Force flush the DWPT to prevent ByteBlockPool buffers overflow during active indexing

### Description

### Context 

ByteBlockPool is used to store terms in `FreqProxTermsWriter` across fields until flush gets triggered. [Also docValuesByteBlockPool and termsVector byteBlockPool are there for reference] 
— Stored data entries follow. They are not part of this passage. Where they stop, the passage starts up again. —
/-- R204–R208: inserting, updating, deleting and finding an entry of each type. `u` is the state in which the command runs.
R202, R209–R212: cursors, flushes and the clearing of a bad location. -/
def Obligations.TableEntries : Prop :=
  ((∀ (s u x v : State) (c : Ctl) (img : List Byte) (t l n : Nat) (e : Item) (m : Nat) (st b : Bool), Class1 s u c 0x101 t 0 →
    e = imageOf img → n = tblKeyLen u t → emSeek u t (entKey e n) = (x, none) →
    emInsert x t (mkEntry (entStatic e) (entFrozen e) n (entSrc e) (tblGen x t) 0 (entKey e n) (entAction e)) = (⟨some l, m, st, b⟩, v) →
    exec (.tblInsert c img) s = .next (ctlEnds s v c 0x101 stOk (body1 v t l 0 0 m st false))) ∧
  (∀ (s u v : State) (c : Ctl) (img : List Byte) (t l : Nat), Class1 s u c 0x101 t 0 →
    emSeek u t (entKey (imageOf img) (tblKeyLen u t)) = (v, some l) →
    exec (.tblInsert c img) s = .next (ctlEnds s v c 0x101 stExists (body1 v t 0xFFFFFFFF 0 0 0 false false))) ∧
  (∀ (s u x v : State) (c : Ctl) (img : List Byte) (t : Nat) (p : Prefix), Class1 s u c 0x101 t 1 → plenOk u t img = true →
    p = imagePfx u t img → findPfx u t p = (x, none) → (pfxAll x t).length < lpmCap x t → v = putPfx x t p (pfxInsert p (pfxAll x t)) →
    exec (.tblInsert c img) s = .next (ctlEnds s v c 0x101 stOk (body1 v t 0xFFFFFFFF 0 0 0 false false))) ∧
  (∀ (s u v : State) (c : Ctl) (img : List Byte) (t : Nat), Class1 s u c 0x101 t 2 → cmdLoc c < tblSize u t →
    v = dirPut u t (cmdLoc c) img →
    exec (.tblInsert c img) s = .next (ctlEnds s v c 0x101 stOk (body1 v t (cmdLoc c) 0 0 0 false false))) ∧
  (∀ (s u x v : State) (c : Ctl) (img : List Byte) (t l : Nat) (e m : Item), Class1 s u c 0x102 t 0 →
    (cmdBit c 14 = false ∨ locOk u t (cmdLoc c) = true) → cmdEntry c u img = (x, some l) → e = emRaw x t l → m = imageOf img →
    cmdBit c 16 = true → cmdBit c 17 = false → cmdBit c 18 = false → cmdBit c 19 = false →
    v = emRewrite x t l (entStatic e) (entFrozen e) (entSrc e) (tblGen x t) (entMoves e) (entAction m) (emHit x t l) →
    exec (.tblUpdate c img) s = .next (ctlEnds s v c 0x102 stOk (body1 v t l 0 0 0 false false))) ∧
  (∀ (s u x v : State) (c : Ctl) (img : List Byte) (t : Nat) (q : Prefix), Class1 s u c 0x102 t 1 → plenOk u t img = true →
    findPfx u t (imagePfx u t img) = (x, some q) → cmdBit c 16 = true →
    v = putPfx x t q ((pfxAll x t).map (fun y => if y == q then { q with result := (imagePfx x t img).result } else y)) →
    exec (.tblUpdate c img) s = .next (ctlEnds s v c 0x102 stOk (body1 v t 0xFFFFFFFF 0 0 0 false false))) ∧
  (∀ (s u x v : State) (c : Ctl) (img : List Byte) (t l : Nat), Class1 s u c 0x103 t 0 →
    (cmdBit c 14 = false ∨ locOk u t (cmdLoc c) = true) → cmdEntry c u img = (x, some l) → v = emDelete x t l →
    exec (.tblDelete c img) s = .next (ctlEnds s v c 0x103 stOk (body1 v t l 0 0 0 false false))) ∧
  (∀ (s u x v : State) (c : Ctl) (img : List Byte) (t : Nat) (q : Prefix), Class1 s u c 0x103 t 1 → plenOk u t img = true →
    findPfx u t (imagePfx u t img) = (x, some q) → v = dropPfx x t q →
    exec (.tblDelete c img) s = .next (ctlEnds s v c 0x103 stOk (body1 v t 0xFFFFFFFF 0 0 0 false false))) ∧
  (∀ (s u x v : State) (c : Ctl) (img : List Byte) (t l : Nat), Class1 s u c 0x104 t 0 →
    (cmdBit c 14 = false ∨ locOk u t (cmdLoc c) = true) → cmdEntry c u img = (x, some l) →
    v = hostWrite x (s.fld F.HIF_CTR_CFG_FN c.ring.val) (cmdAddr c) (itemBytes (emImage x t l)) →
    exec (.tblSearch c img) s = .next (ctlEnds s v c 0x104 stOk (body1 v t l 0 0 0 false false))) ∧
  (∀ (s u v : State) (c : Ctl) (img : List Byte) (t : Nat), Class1 s u c 0x104 t 0 →
    (cmdBit c 14 = false ∨ locOk u t (cmdLoc c) = true) → cmdEntry c u img = (v, none) →
    exec (.tblSearch c img) s = .next (ctlEnds s v c 0x104 stNotFound (body1 v t 0xFFFFFFFF 0 0 0 false false)))) ∧
  ((∀ (s u v : State) (c : Ctl) (t pos done : Nat) (bs : List Byte), Class1 s u c 0x105 t 0 → cmdBit c 15 = true →
    mget noCursor u.agt.cursors t = none → 1 ≤ bits (bodyWord c 3) 8 0 → bits (bodyWord c 3) 8 0 ≤ 256 →
    emRecords u t ((liveLocs u t).filter (fun l => decide (0 ≤ l))) (bits (bodyWord c 3) 8 0) 0 [] 0 = (pos, bs, done, v) →
    ∃ w, exec (.tblNext c) s = .next (ctlEnds s w c 0x105 stOk
      (body1 w t 0xFFFFFFFF done pos 0 false (decide (tblSize v t + 4096 ≤ pos)))) ∧
      w = setCursor (hostWrite v (s.fld F.HIF_CTR_CFG_FN c.ring.val) (cmdAddr c) bs) t
        (if decide (tblSize v t + 4096 ≤ pos) then none else some ⟨pos, none, v.tim.elapsed⟩)) ∧
  (∀ (s u : State) (c : Ctl) (t : Nat), Class1 s u c 0x105 t 0 → cmdBit c 15 = false → mget noCursor u.agt.cursors t = none →
    1 ≤ bits (bodyWord c 3) 8 0 → bits (bodyWord c 3) 8 0 ≤ 256 →
    exec (.tblNext c) s = .next (ctlEnds s u c 0x105 stNotFound (body1 u t 0xFFFFFFFF 0 0 0 false false))) ∧
  (∀ (s u v : State) (c : Ctl) (t : Nat), Class1 s u c 0x106 t 0 → mget noFlush u.agt.flushes t = none → bits (bodyWord c 0) 29 28 = 3 →
    v = u.setFld F.AGT_TBL_GEN_GEN t (tblGen u t + 1) →
    exec (.tblFlush c) s = .next (ctlEnds s v c 0x106 stOk (body1 v t 0xFFFFFFFF 0 0 0 false false))) ∧
  (∀ (s u : State) (c : Ctl) (t : Nat), Class1 s u c 0x106 t 0 → mget noFlush u.agt.flushes t = none → bits (bodyWord c 0) 29 28 = 0 →
    ∃ w, exec (.tblFlush c) s = .next w ∧ mget noFlush w.agt.flushes t = mget noFlush (mset noFlush u.agt.flushes t
        (some ⟨0, bits (bodyWord c 0) 27 20, bits (bodyWord c 2) 15 0, cmdBit c 13, 0, none, 0⟩)) t ∧
      w.hif.ctl = u.hif.ctl ++ [⟨c.ring.val, ctrNext s c.ring.val, ctlWord0 c.irq c.fence 0x106, c.token,
        s.fld F.HIF_CTR_CFG_FN c.ring.val, .tblFlush t, false⟩]) ∧
  (∀ (s u v : State) (c : Ctl) (t ty : Nat), ty ≤ 2 → Class1 s u c 0x107 t ty → v = setCursor u t none →
    exec (.tblCursorClose c) s = .next (ctlEnds s v c 0x107 stOk (body1 v t 0xFFFFFFFF 0 0 0 false false))) ∧
  (∀ (s u v w : State) (c : Ctl) (t : Nat), Class1 s u c 0x108 t 0 → cmdLoc c < tblSize u t → locListed u t (cmdLoc c) = true →
    v = setHit (emPut u t (cmdLoc c) 0) t (cmdLoc c) false →
    w = { v with agt := { v.agt with listed := v.agt.listed.filter (· != (t, cmdLoc c)) } } →
    exec (.tblLocClear c) s = .next (ctlEnds s w c 0x108 stOk (body1 w t (cmdLoc c) 0 0 0 false false))) ∧
  (∀ (s u : State) (t : Fin 64) (p : FlushPass) (l : Nat), pktUp s = true → mget noFlush s.agt.flushes t.val = some p →
    tblType s t.val = 0 → flushNextLoc s t.val p = some l → visitProbe s t.val l = (u, false) →
    (flushSelects p (emRaw u t.val l) = true → exec (.flushVisit t) s = .next (count (setFlush (emDelete u t.val l) t.val
      { p with pos := l + 1, deleted := p.deleted + 1 }) (12800 + 8 * t.val + 7) 1 0)) ∧
    (flushSelects p (emRaw u t.val l) = false → exec (.flushVisit t) s = .next (setFlush u t.val { p with pos := l + 1 }))) ∧
  (∀ (s u : State) (t : Fin 64) (p : FlushPass) (c : CtlCmd), pktUp s = true → mget noFlush s.agt.flushes t.val = some p →
    flushOver s t.val p = true → flushCmd s t.val = some c →
    u = { s with agt := { s.agt with flushes := mset noFlush s.agt.flushes t.val none } } →
    exec (.tblFlushComplete t) s = .next (ctlFinish u c [] stOk (body1 s t.val 0xFFFFFFFF p.deleted 0 0 false false))) ∧
  (∀ (s u : State) (t : Fin 64) (n : Nat) (k : Cursor), u = advance s n → pktUp u = true → mget noCursor u.agt.cursors t.val = some k →
    1000000000 * 2 ^ 32 ≤ u.tim.elapsed - k.at_ → exec (.cursorTimeout t n) s = .next (setCursor u t.val none)))
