-- ==== Sys2Proof/Laws/PerInstr.lean ====
section
/-!
SUPPORT. Per row: a row that is an instruction of a well-formed command names a thread that exists, and its word has one of the major
opcodes that the instruction set defines (R260, R304).
-/

open Sys2Proof Sys2Proof.Machine

namespace Sys2Proof.Laws

/-- What is said of every row. -/
def Unit.Statement (i : Instr) : Prop :=
  ∀ (t : BitVec 14) (w : W32), isaWord i = some (t, w) → (wellFormed i = true → thrOk t = true) ∧ w.toNat / 2 ^ 26 ≤ 0x29

theorem unit_of_word {i : Instr} {t : BitVec 14} {v : W32} (e : isaWord i = some (t, v)) (ht : wellFormed i = true → thrOk t = true)
    (hv : v.toNat / 2 ^ 26 ≤ 0x29) : Unit.Statement i := by
  intro u w h
  rw [e] at h
  cases h
  exact ⟨ht, hv⟩

theorem unit_of_none {i : Instr} (e : isaWord i = none) : Unit.Statement i := by
  intro u w h
  rw [e] at h
  cases h

theorem op_le {op r : Nat} (h : op ≤ 0x29) (hr : r < 2 ^ 26) : (BitVec.ofNat 32 (op * 2 ^ 26 + r)).toNat / 2 ^ 26 ≤ 0x29 := by
  rw [BitVec.toNat_ofNat]
  omega

theorem b2n_le (b : Bool) : b2n b ≤ 1 := by cases b <;> decide

theorem wordR_op (op fn : Nat) (f : FmtR) (hn : fn < 64) (h : op ≤ 0x29) : (wordR op fn f).toNat / 2 ^ 26 ≤ 0x29 := by
  have := (f.rd).isLt
  have := (f.ra).isLt
  have := (f.rb).isLt
  have := (f.sh).isLt
  unfold wordR
  simp only [Nat.add_assoc]
  exact op_le h (by omega)

theorem wordI_op (op : Nat) (f : FmtI) (h : op ≤ 0x29) : (wordI op f).toNat / 2 ^ 26 ≤ 0x29 := by
  have := (f.rd).isLt
  have := (f.ra).isLt
  have := (f.imm).isLt
  unfold wordI
  simp only [Nat.add_assoc]
  exact op_le h (by omega)

theorem wordU_op (op fn : Nat) (f : FmtU) (hn : fn < 64) (h : op ≤ 0x29) : (wordU op fn f).toNat / 2 ^ 26 ≤ 0x29 := by
  have := (f.rd).isLt
  have := (f.ra).isLt
  have := (f.rb).isLt
  have := (f.rc).isLt
  unfold wordU
  simp only [Nat.add_assoc]
  exact op_le h (by omega)

theorem wordUI_op (op fn : Nat) (f : FmtUI) (hn : fn < 64) (h : op ≤ 0x29) : (wordUI op fn f).toNat / 2 ^ 26 ≤ 0x29 := by
  have := (f.rd).isLt
  have := (f.ra).isLt
  have := (f.imm).isLt
  unfold wordUI
  simp only [Nat.add_assoc]
  exact op_le h (by omega)

theorem wordBR_op (op c : Nat) (f : FmtBR) (hn : c < 8) (h : op ≤ 0x29) : (wordBR op c f).toNat / 2 ^ 26 ≤ 0x29 := by
  have := (f.ra).isLt
  have := (f.rb).isLt
  have := (f.off).isLt
  unfold wordBR
  simp only [Nat.add_assoc]
  exact op_le h (by omega)

theorem wordBB_op (op : Nat) (b : Bool) (f : FmtBB) (h : op ≤ 0x29) : (wordBB op b f).toNat / 2 ^ 26 ≤ 0x29 := by
  have := (f.bit).isLt
  have := (f.off).isLt
  have := b2n_le b
  unfold wordBB
  simp only [Nat.add_assoc]
  exact op_le h (by omega)

theorem wordJ_op (op : Nat) (f : FmtJ) (h : op ≤ 0x29) : (wordJ op f).toNat / 2 ^ 26 ≤ 0x29 := by
  have := (f.off).isLt
  unfold wordJ
  exact op_le h (by omega)

theorem wordBT_op (op fn : Nat) (f : FmtBT) (hn : fn < 16) (h : op ≤ 0x29) : (wordBT op fn f).toNat / 2 ^ 26 ≤ 0x29 := by
  have := (f.r).isLt
  have := (f.zero).isLt
  have := (f.bit).isLt
  have := b2n_le f.idx
  unfold wordBT
  simp only [Nat.add_assoc]
  exact op_le h (by omega)

theorem wordMD_op (op : Nat) (f : FmtMD) (h : op ≤ 0x29) : (wordMD op f).toNat / 2 ^ 26 ≤ 0x29 := by
  have := (f.px).isLt
  have := (f.py).isLt
  have := (f.ty).isLt
  have := (f.sx).isLt
  have := (f.sy).isLt
  have := b2n_le f.acc
  have := b2n_le f.sat
  unfold wordMD
  simp only [Nat.add_assoc]
  exact op_le h (by omega)

theorem wordX1_op (op c : Nat) (f : FmtX1) (hn : c < 128) (h : op ≤ 0x29) : (wordX1 op c f).toNat / 2 ^ 26 ≤ 0x29 := by
  have := (f.lane).isLt
  have := (f.cd).isLt
  have := (f.ca).isLt
  have := (f.cb).isLt
  have := b2n_le f.unit
  unfold wordX1
  simp only [Nat.add_assoc]
  exact op_le h (by omega)

theorem wordX2_op (op : Nat) (d : Bool) (f : FmtX2) (h : op ≤ 0x29) : (wordX2 op d f).toNat / 2 ^ 26 ≤ 0x29 := by
  have := (f.lane).isLt
  have := (f.c).isLt
  have := (f.g).isLt
  have := (f.w).isLt
  have := (f.zero).isLt
  have := b2n_le f.unit
  have := b2n_le d
  unfold wordX2
  simp only [Nat.add_assoc]
  exact op_le h (by omega)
And since each buffer size in `ByteBlockPool` is 32KB and offset tracker is integer, if we allocate more than 65535 buffers, it results in overflow.

We have past issues such as https://github.com/apache/lucene/issues/9660 - which handles the overflow by throwing an exception in this PR - https://github.com/apache/lucene/pull/12392.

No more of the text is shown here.